------ Provided information ------
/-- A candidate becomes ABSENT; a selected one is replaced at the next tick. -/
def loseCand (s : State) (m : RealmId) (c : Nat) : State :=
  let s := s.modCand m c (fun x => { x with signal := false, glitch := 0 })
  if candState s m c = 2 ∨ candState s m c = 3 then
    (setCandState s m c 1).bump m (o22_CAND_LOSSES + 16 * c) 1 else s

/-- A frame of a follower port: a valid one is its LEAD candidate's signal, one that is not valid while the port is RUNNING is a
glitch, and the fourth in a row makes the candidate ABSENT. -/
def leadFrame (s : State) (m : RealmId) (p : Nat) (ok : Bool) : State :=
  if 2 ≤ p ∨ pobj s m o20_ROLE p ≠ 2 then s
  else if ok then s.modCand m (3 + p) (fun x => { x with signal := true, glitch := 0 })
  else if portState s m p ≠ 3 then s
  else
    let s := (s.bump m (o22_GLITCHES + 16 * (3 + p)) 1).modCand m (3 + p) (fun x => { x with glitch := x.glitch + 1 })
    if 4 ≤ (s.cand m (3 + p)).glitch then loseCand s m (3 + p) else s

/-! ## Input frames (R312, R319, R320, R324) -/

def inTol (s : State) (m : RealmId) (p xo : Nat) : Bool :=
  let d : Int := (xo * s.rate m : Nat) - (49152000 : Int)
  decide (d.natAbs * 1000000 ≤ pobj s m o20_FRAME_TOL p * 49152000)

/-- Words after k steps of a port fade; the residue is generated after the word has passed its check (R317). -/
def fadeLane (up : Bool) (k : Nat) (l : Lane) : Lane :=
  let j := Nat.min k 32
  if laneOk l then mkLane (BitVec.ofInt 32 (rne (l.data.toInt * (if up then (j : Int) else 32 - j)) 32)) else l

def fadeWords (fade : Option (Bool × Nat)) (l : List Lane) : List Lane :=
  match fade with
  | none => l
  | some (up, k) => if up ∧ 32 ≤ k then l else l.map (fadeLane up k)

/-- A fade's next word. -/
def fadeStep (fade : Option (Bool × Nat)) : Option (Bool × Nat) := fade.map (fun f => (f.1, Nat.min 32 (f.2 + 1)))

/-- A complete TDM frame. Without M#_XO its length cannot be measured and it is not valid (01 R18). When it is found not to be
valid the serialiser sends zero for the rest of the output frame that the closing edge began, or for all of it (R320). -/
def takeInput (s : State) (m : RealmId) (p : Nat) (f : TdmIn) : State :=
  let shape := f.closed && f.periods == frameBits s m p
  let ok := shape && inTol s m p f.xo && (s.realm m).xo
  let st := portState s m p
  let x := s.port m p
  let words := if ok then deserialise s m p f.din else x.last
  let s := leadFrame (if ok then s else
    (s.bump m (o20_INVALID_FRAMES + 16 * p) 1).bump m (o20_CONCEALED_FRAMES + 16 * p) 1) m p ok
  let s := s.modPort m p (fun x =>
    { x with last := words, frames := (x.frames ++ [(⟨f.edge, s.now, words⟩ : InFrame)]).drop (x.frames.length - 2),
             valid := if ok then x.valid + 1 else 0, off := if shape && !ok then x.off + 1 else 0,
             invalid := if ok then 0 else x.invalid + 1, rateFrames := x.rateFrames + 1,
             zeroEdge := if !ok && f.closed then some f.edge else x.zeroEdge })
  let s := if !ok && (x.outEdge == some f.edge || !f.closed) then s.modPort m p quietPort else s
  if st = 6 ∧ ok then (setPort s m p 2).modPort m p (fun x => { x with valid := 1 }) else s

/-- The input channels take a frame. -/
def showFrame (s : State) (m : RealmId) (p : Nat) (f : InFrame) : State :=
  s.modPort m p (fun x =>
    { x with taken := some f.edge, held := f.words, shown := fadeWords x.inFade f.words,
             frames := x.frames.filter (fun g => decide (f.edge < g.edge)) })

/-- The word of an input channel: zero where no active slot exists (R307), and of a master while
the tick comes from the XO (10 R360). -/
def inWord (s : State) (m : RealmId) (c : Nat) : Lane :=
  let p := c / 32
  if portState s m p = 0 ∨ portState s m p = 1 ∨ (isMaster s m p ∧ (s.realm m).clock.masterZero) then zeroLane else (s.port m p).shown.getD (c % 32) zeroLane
------
**Aim of the task**.
Beginning with the first line and ending with the last, restate the data word for word.

**Solution below**.
/-- A candidate becomes ABSENT; a selected one is replaced at the next tick. -/
def loseCand (s : State) (m : RealmId) (c : Nat) : State :=
  let s := s.modCand m c (fun x => { x with signal := false, glitch := 0 })
  if candState s m c = 2 ∨ candState s m c = 3 then
    (setCandState s m c 1).bump m (o22_CAND_LOSSES + 16 * c) 1 else s

/-- A frame of a follower port: a valid one is its LEAD candidate's signal, one that is not valid while the port is RUNNING is a
glitch, and the fourth in a row makes the candidate ABSENT. -/
def leadFrame (s : State) (m : RealmId) (p : Nat) (ok : Bool) : State :=
  if 2 ≤ p ∨ pobj s m o20_ROLE p ≠ 2 then s
  else if ok then s.modCand m (3 + p) (fun x => { x with signal := true, glitch := 0 })
  else if portState s m p ≠ 3 then s
  else
    let s := (s.bump m (o22_GLITCHES + 16 * (3 + p)) 1).modCand m (3 + p) (fun x => { x with glitch := x.glitch + 1 })
    if 4 ≤ (s.cand m (3 + p)).glitch then loseCand s m (3 + p) else s

/-! ## Input frames (R312, R319, R320, R324) -/

def inTol (s : State) (m : RealmId) (p xo : Nat) : Bool :=
  let d : Int := (xo * s.rate m : Nat) - (49152000 : Int)
  decide (d.natAbs * 1000000 ≤ pobj s m o20_FRAME_TOL p * 49152000)

/-- Words after k steps of a port fade; the residue is generated after the word has passed its check (R317). -/
def fadeLane (up : Bool) (k : Nat) (l : Lane) : Lane :=
  let j := Nat.min k 32
  if laneOk l then mkLane (BitVec.ofInt 32 (rne (l.data.toInt * (if up then (j : Int) else 32 - j)) 32)) else l

def fadeWords (fade : Option (Bool × Nat)) (l : List Lane) : List Lane :=
  match fade with
  | none => l
  | some (up, k) => if up ∧ 32 ≤ k then l else l.map (fadeLane up k)

/-- A fade's next word. -/
def fadeStep (fade : Option (Bool × Nat)) : Option (Bool × Nat) := fade.map (fun f => (f.1, Nat.min 32 (f.2 + 1)))

/-- A complete TDM frame. Without M#_XO its length cannot be measured and it is not valid (01 R18). When it is found not to be
valid the serialiser sends zero for the rest of the output frame that the closing edge began, or for all of it (R320). -/
def takeInput (s : State) (m : RealmId) (p : Nat) (f : TdmIn) : State :=
  let shape := f.closed && f.periods == frameBits s m p
  let ok := shape && inTol s m p f.xo && (s.realm m).xo
  let st := portState s m p
  let x := s.port m p
  let words := if ok then deserialise s m p f.din else x.last
  let s := leadFrame (if ok then s else
    (s.bump m (o20_INVALID_FRAMES + 16 * p) 1).bump m (o20_CONCEALED_FRAMES + 16 * p) 1) m p ok
  let s := s.modPort m p (fun x =>
    { x with last := words, frames := (x.frames ++ [(⟨f.edge, s.now, words⟩ : InFrame)]).drop (x.frames.length - 2),
             valid := if ok then x.valid + 1 else 0, off := if shape && !ok then x.off + 1 else 0,
             invalid := if ok then 0 else x.invalid + 1, rateFrames := x.rateFrames + 1,
             zeroEdge := if !ok && f.closed then some f.edge else x.zeroEdge })
  let s := if !ok && (x.outEdge == some f.edge || !f.closed) then s.modPort m p quietPort else s
  if st = 6 ∧ ok then (setPort s m p 2).modPort m p (fun x => { x with valid := 1 }) else s

/-- The input channels take a frame. -/
def showFrame (s : State) (m : RealmId) (p : Nat) (f : InFrame) : State :=
  s.modPort m p (fun x =>
    { x with taken := some f.edge, held := f.words, shown := fadeWords x.inFade f.words,
             frames := x.frames.filter (fun g => decide (f.edge < g.edge)) })

/-- The word of an input channel: zero where no active slot exists (R307), and of a master while
the tick comes from the XO (10 R360). -/
def inWord (s : State) (m : RealmId) (c : Nat) : Lane :=
  let p := c / 32
  if portState s m p = 0 ∨ portState s m p = 1 ∨ (isMaster s m p ∧ (s.realm m).clock.masterZero) then zeroLane else (s.port m p).shown.getD (c % 32) zeroLane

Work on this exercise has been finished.